If on one of the sides of a triangle, from its extremities, there be constructed two straight lines meeting within the triangle, the straight lines so constructed will be less than the remaining two sides of the triangle, but will contain a greater angle.
On BC, one of the sides of the triangle ABC, from its extremeties B, C,
let the two straight lines BD, DC be constructed meeting within the triangle;
I say that BD, DC are less than the remaining two sides of the
triangle BA, AC,
but contain an angle BDC greater than the angle BAC.
For let BD be drawn through to E.
Then, since in any triangle two sides are greater than the
remaining one,
therefore, in the triangle ABE, the two sides AB, AE are greater than BE
Let EC be added to each;
therefore BA, AC are greater than BE, EC.
Again, since in the triangle CED,
the two sides CE, ED are greater than CD
Let DB be added to each; Add DB to each,
therefore CE, EB are greater than CD, DB.
But BA, AC were proved greater than BE, EC;
therefore BA, AC are much greater than BD, DC.

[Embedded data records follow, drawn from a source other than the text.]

/-- The snapshot that a write of SYN_DBG_SEL asks for (R202). -/
def State.takeSnap (s : State) (t : Nat) : State :=
  if !(s.hub t).snap then s
  else
    let u := uTile t
    let k := s.rg u SYN_DBG_SEL.index + (if s.rg u SYN_DBG_SEL.barrier = 1 then 4096 else 0)
    let o := s.obj t k
    let ws := (s.hub t).waiters.filter (fun w => spanKey w.obj == k)
    let order := orderOps (ws.filter (fun w => w.kind == .take)) ++ ws.filter (fun w => w.kind != .take)
    let s := s.rs u SYN_DBG_SEL.snap_tick s.tick
    let s := (s.rs u SYN_DBG_OBJ.value (if k ≥ 4096 then o.arrived.length else o.value)).rs u SYN_DBG_OBJ.overflow (flagIf o.overflow 1)
    let s := (s.rs u SYN_DBG_OBJ.underflow (flagIf o.underflow 1)).rs u SYN_DBG_OBJ.held (flagIf o.held.isSome 1)
    let s := (s.rs u SYN_DBG_OBJ.ctx (o.held.getD 0)).rs u SYN_DBG_OBJ.nwait ws.length
    let s := s.rs u SYN_DBG_OBJ.generation (if k ≥ 4096 then o.gen else 0)
    let s := ((s.rs u SYN_DBG_LAST.unit o.lastUnit).rs u SYN_DBG_LAST.signaller o.lastSig).rs u SYN_DBG_LAST.tick_lo o.lastTick
    let s := match order[s.rg u SYN_DBG_SEL.widx]? with
      | some w =>
        (((s.rs u SYN_DBG_WAITER.waiter w.waiter).rs u SYN_DBG_WAITER.take (flagIf (w.kind == SpanKind.take) 1)).rs u
          SYN_DBG_WAITER.valid 1).rs u SYN_DBG_WAITER.threshold w.value |>.rs u SYN_DBG_WAITER.reg_tick w.reg
      | none =>
        (((s.rs u SYN_DBG_WAITER.waiter 0).rs u SYN_DBG_WAITER.take 0).rs u SYN_DBG_WAITER.valid 0).rs u
          SYN_DBG_WAITER.threshold 0 |>.rs u SYN_DBG_WAITER.reg_tick 0
    s.setHub t { s.hub t with snap := false }

/-- The steps 1 to 5 of a settle, in order. -/
def settleEff (t : Nat) (s : State) : State :=
  let inbox := (s.hub t).inbox
  let s := s.setHub t { s.hub t with inbox := [] }
  let s := s.each (inbox.filter (fun w => w.kind == .signal)) (fun s op => s.applySignal t op)
  let s := s.each (inbox.filter (fun w => w.kind != .signal)) (fun s op => s.register t op)
  let slots := ((s.hub t).objs.filter (fun e => e.1 ≥ 4096)).map (·.1)
  let gens := slots.map (fun k => (k, (s.obj t k).gen))
  let s := s.each slots (fun s k => s.releaseBarrier t k)
  let released := (gens.filter (fun g => (s.obj t g.1).gen != g.2)).map (·.1)
  let counters := ((s.hub t).waiters.filter (fun w => !spanBarrier w.obj)).map (fun w => spanKey w.obj)
  let s := s.each counters.eraseDups (fun s k => s.releaseCounter t k)
  (s.runWatches t released).takeSnap t

/-- SETTLE of a hub, at the end of the tick (R179). -/
def execSettle (tile : Nat) (s : State) : Out :=
  s.inTurn (.settle tile) (fun s => if s.tileUp tile then ok (settleEff tile s) else ok s)

/-! ### Timeouts and retries (R184, R188) -/

/-- A waiter of a hub times out: event, log, and what its party learns. -/
def State.timeoutSpan (s : State) (t : Nat) (w : SpanOp) : State :=
  let k := spanKey w.obj
  let v := if k ≥ 4096 then (s.obj t k).arrived.length else (s.obj t k).value
  let code := match w.kind with
    | .arrive => 0x3012
    | .watch => 0x3013
    | _ => 0x3011
  let s := s.raise code (uTile t) w.obj w.waiter
  let s := (s.toLog t v w.value w.waiter).rinc (uTile t) SYN_COUNTS.timeouts 1
  let s := s.setHub t ((s.hub t).withdraw (fun x => x == w))
  if waiterIsHost w.waiter then s.watchNote t w 1 v 0
  else if waiterIsPeer w.waiter then s.sendLink (waiterLink w.waiter) 0x21 [w.origin, w.obj, rTimedOut, s.tick]
  else if waiterIsService w.waiter then (s.servDone (waiterTile w.waiter) false).servWait (waiterTile w.waiter)
  else if waiterIsEngine w.waiter then (s.endHead w.waiter 6).abortCtx w.ctx 0x13
  else s

/-- A timeout of a waiter: `obj` is the span ID, or the core object of an engine's pre-wait. A timeout of a waiter that is gone
has no effect (R445). -/
def waiterTimeoutEff (tile waiter obj : Nat) (s : State) : Out :=
  match ((s.hub tile).waiters ++ (s.hub tile).retry).find? (fun w => w.waiter == waiter && w.obj == obj) with
  | some w => if s.tileUp tile ∧ s.tick ≥ w.expire then ok (s.timeoutSpan tile w) else ok s
  | none =>
    let e := s.eng waiter
    match e.queue with
    | [] => ok s
    | w :: _ =>
      if waiterIsEngine waiter ∧ keyDie waiter = tile ∧ s.dieUp tile ∧ e.phase = .preWait ∧ cmdPreObj w = obj ∧
          s.tick ≥ e.since + s.rg (uTile tile) SYN_CORE_TIMEOUT.core_tk then
        let v := s.rg (uDie tile) SYN_COBJ.value (dObj (keyCore waiter) obj)
        let s := s.endHead waiter 6
        let s := s.raise 0x3010 (uDie tile) obj waiter
        let s := (s.toLog tile v (cmdPreThr w) waiter).rinc (uTile tile) SYN_COUNTS.timeouts 1
        ok (s.abortCore (engCore waiter) 0x13)
      else ok s

/-- The settle of a tick takes what has come to the hub, and to the core of an engine that waits. -/
def State.settled (s : State) (tile waiter : Nat) : State :=
  let s := if (s.hub tile).inbox.isEmpty ∨ !s.tileUp tile then s else settleEff tile s
  if waiterIsEngine waiter ∧ !(s.core (engCore waiter)).sigs.isEmpty ∧ s.dieUp (keyDie waiter) then coreObjectSettleEff (engCore waiter) s
  else s

/-- WAITER_TIMEOUT, after the settle of its tick (R179 step 6). -/
def execWaiterTimeout (tile waiter obj : Nat) (s : State) : Out :=
  s.inTurn (.waiterTimeout tile waiter obj) (fun s => waiterTimeoutEff tile waiter obj (s.settled tile waiter))

/-- WAITER_RETRY: an operation that found the table full is issued again, every 16 tk from its first attempt. -/
def execWaiterRetry (tile : Nat) (s : State) : Out :=
  if s.tileUp tile then
    let due := (s.hub tile).retry.filter (fun w => s.tick > w.reg && (s.tick - w.reg) % 16 == 0)
    ok (s.setHub tile { s.hub tile with
      retry := (s.hub tile).retry.filter (fun w => w ∉ due), inbox := (s.hub tile).inbox ++ due })
  else ok s

/-- The effect of a write to SYN_DBG_SEL: a snapshot at the settle of the tick. -/
def dbgSelWrite (tile v : Nat) (s : State) : State :=
  let u := uTile tile
  let s := ((s.rs u SYN_DBG_SEL.index (bitsOf v 0 11)).rs u SYN_DBG_SEL.barrier (bitsOf v 11 1)).rs u SYN_DBG_SEL.widx (bitsOf v 12 10)
  s.setHub tile { s.hub tile with snap := true }

/-- SYN_DBG_SEL_WRITE. -/
def execSynDbgSelWrite (tile : Nat) (v : Word) (s : State) : Out :=
  ok (if s.tileUp tile then dbgSelWrite tile v.toNat s else s)

end Sys2Proof.Machine
end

Again, since in any triangle the exterior angle is greater than the
interior and opposite angle,
therefore, in the triangle CDE,
the exterior angle BDC is greater than the angle CED.
For the same reason, moreover, in the triangle ABE also, the exterior angle CEB is greater than the angle BAC.
But the angle BDC was proved greater than the angle CEB;
therefore the angle BDC is much greater than the angle BAC.
Therefore etc.
Q.E.D